In the entries below, which lines run from the one containing "unfold State.cellInstr" to the one containing "(fun _ => fun h1 => State.seqRequest_keeps"? Copy exactly those lines, ends included, and no others.

> _Given data_:
━━━━━━━━━━━━━━━━━━━━

theorem State.cellAgain_keeps {z s : State} {n rank : Nat} {o : CellOp} (h : Keeps z s) : Keeps z (s.cellAgain n rank o) := by
  cases o with
  | data k w => exact State.cellWrite_keeps h
  | cmd k => exact State.cellCmd_keeps h
  | lane c w parity e fl =>
    have h0 : Keeps z (s.updC c fun x => { x with fl := fl }) := State.updC_keeps h
    unfold State.cellAgain
    dsimp only
    refine Keeps.ite (State.cellOpen_keeps h0) (Keeps.ite ?_ (CellRes.land_keeps (State.cellDo_keeps h0)))
    refine CellRes.land_keeps ?_
    dsimp only
    refine State.updEng_keeps (State.tinjAgain_keeps ?_) ?_
    swap
    · exact fun _ e => e
    split
    · exact State.cellStepCore_keeps h0
    · dsimp only
      split
      · exact State.cellHist_keeps h0
      · exact State.cellNan_keeps h0

theorem State.cellRedo_keeps {z s : State} {n : Nat} (h : Keeps z s) : Keeps z (State.cellRedo s n) :=
  Keeps.foldl (State.cellBack_keeps h) fun _ _ ht => State.cellAgain_keeps ht

theorem State.cellInstr_keeps {z s : State} {c : Fin 64} {w : Word} {parity : Bool} {f : State → Nat → Word → CellRes} (h : Keeps z s)
    (hf : ∀ t n e, Keeps z t → Keeps z (f t n e).st) : Keeps z (s.cellInstr c w parity f) := by
  unfold State.cellInstr
  exact State.when_keeps (Keeps.ite (State.cellParity_keeps (State.cellNote_keeps h)) (CellRes.land_keeps (hf _ _ _ (State.cellNote_keeps h))))
    fun _ ht => State.cellRedo_keeps ht

theorem State.hallIllegalAct_keeps {z s : State} {m : Fin 16} (h : Keeps z s) : Keeps z (State.hallIllegalAct s m) := by
  unfold State.hallIllegalAct
  exact State.updCom_keeps (State.sensorFault_keeps h)

theorem State.cmdLost_keeps {z s : State} {m : Fin 16} (h : Keeps z s) : Keeps z (State.cmdLost s m) := by
  unfold State.cmdLost
  exact State.when_keeps (State.when_keeps (State.putMs_keeps (State.raiseM_keeps (State.updCmd_keeps h))) (fun _ => fun h1 => State.putM_keeps h1))
    (fun _ => fun h1 => State.seqRequest_keeps h1)

theorem State.jamCleared_keeps {z s : State} {m : Fin 16} (h : Keeps z s) : Keeps z (State.jamCleared s m) := by
  unfold State.jamCleared
  exact State.updHal_keeps h

theorem State.dwellEnd_keeps {z s : State} {m : Fin 16} (h : Keeps z s) : Keeps z (State.dwellEnd s m) := by
  unfold State.dwellEnd
  exact State.updHal_keeps h

theorem State.calMast_keeps {z s : State} {m : Fin 16} {cmd : ℕ} {mode : ℕ} (h : Keeps z s) : Keeps z (State.calMast s m cmd mode) := by
  unfold State.calMast
  try extract_lets
  repeat' (first | with_reducible assumption | with_reducible refine State.seqRequest_keeps ?_ | extract_lets | split | extract_lets | dsimp only)

theorem State.calGpio_keeps {z s : State} {p : ℕ} {code : ℕ} (h : Keeps z s) : Keeps z (State.calGpio s p code) := by
  unfold State.calGpio
  exact State.gpioOut_keeps h

theorem State.calBank_keeps {z s : State} {c bank entry : ℕ} (h : Keeps z s) : Keeps z (State.calBank s c bank entry) := by
  unfold State.calBank
  exact State.calReg_keeps h

theorem State.calAnchor_keeps {z s : State} {m : ℕ} {w : Word} (h : Keeps z s) : Keeps z (State.calAnchor s m w) := by
  unfold State.calAnchor
  exact State.calReg_keeps h

theorem State.calAction_keeps {z s : State} {e : CalEntry} (h : Keeps z s) : ∀ t, s.calAction e = some t → Keeps z t := by
  unfold State.calAction
  dsimp only
  split
  · refine Keeps.someIte (fun _ e => nomatch e) (Keeps.some (State.writeSig_keeps h))
  · exact Keeps.some (State.calMast_keeps h)
  · exact Keeps.some (State.calAnchor_keeps h)
  · exact Keeps.some (State.trigger_keeps h)
  · exact Keeps.some (State.calGpio_keeps h)
  · exact Keeps.some (State.capture_keeps h)
  · exact Keeps.some (State.calBank_keeps h)
  · exact Keeps.some h

theorem State.calDispatch_keeps {z s : State} (h : Keeps z s) : Keeps z s.calDispatch := by
  unfold State.calDispatch
  split
  · exact h
  · rename_i e _
    split
    · exact h
    · rename_i s1 he
      exact State.calNext_keeps (State.calAction_keeps (State.calRan_keeps h) s1 he)

theorem State.quantumEnd_keeps {z s : State} {c : Fin 64} (h : Keeps z s) :
    Keeps z (State.quantumEnd s c) := by
  unfold State.quantumEnd
  try extract_lets
  repeat' (first | with_reducible assumption | with_reducible refine Keeps.ite ?_ ?_ | with_reducible refine State.preempt_keeps ?_
                 | with_reducible refine State.updC_keeps ?_ | with_reducible refine Keeps.foldl ?_ ?_ | intro _ _ | intro _ | extract_lets | split
                 | (with_reducible refine Keeps.upd ?_; first | with_reducible assumption | with_reducible refine State.preempt_keeps ?_ | with_reducible refine State.updC_keeps ?_ | with_reducible refine Keeps.ite ?_ ?_ | with_reducible refine Keeps.foldl ?_ ?_ | split)
                 | (with_reducible refine Keeps.updE ?_; first | with_reducible assumption | with_reducible refine State.preempt_keeps ?_ | with_reducible refine State.updC_keeps ?_ | with_reducible refine Keeps.ite ?_ ?_ | with_reducible refine Keeps.foldl ?_ ?_ | split)
                 | intro _ _ | intro _ | extract_lets | split | extract_lets | dsimp only)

━━━━━━━━━━━━━━━━━━━━

> _Finished exercise_:
  unfold State.cellInstr
  exact State.when_keeps (Keeps.ite (State.cellParity_keeps (State.cellNote_keeps h)) (CellRes.land_keeps (hf _ _ _ (State.cellNote_keeps h))))
    fun _ ht => State.cellRedo_keeps ht

theorem State.hallIllegalAct_keeps {z s : State} {m : Fin 16} (h : Keeps z s) : Keeps z (State.hallIllegalAct s m) := by
  unfold State.hallIllegalAct
  exact State.updCom_keeps (State.sensorFault_keeps h)

theorem State.cmdLost_keeps {z s : State} {m : Fin 16} (h : Keeps z s) : Keeps z (State.cmdLost s m) := by
  unfold State.cmdLost
  exact State.when_keeps (State.when_keeps (State.putMs_keeps (State.raiseM_keeps (State.updCmd_keeps h))) (fun _ => fun h1 => State.putM_keeps h1))
    (fun _ => fun h1 => State.seqRequest_keeps h1)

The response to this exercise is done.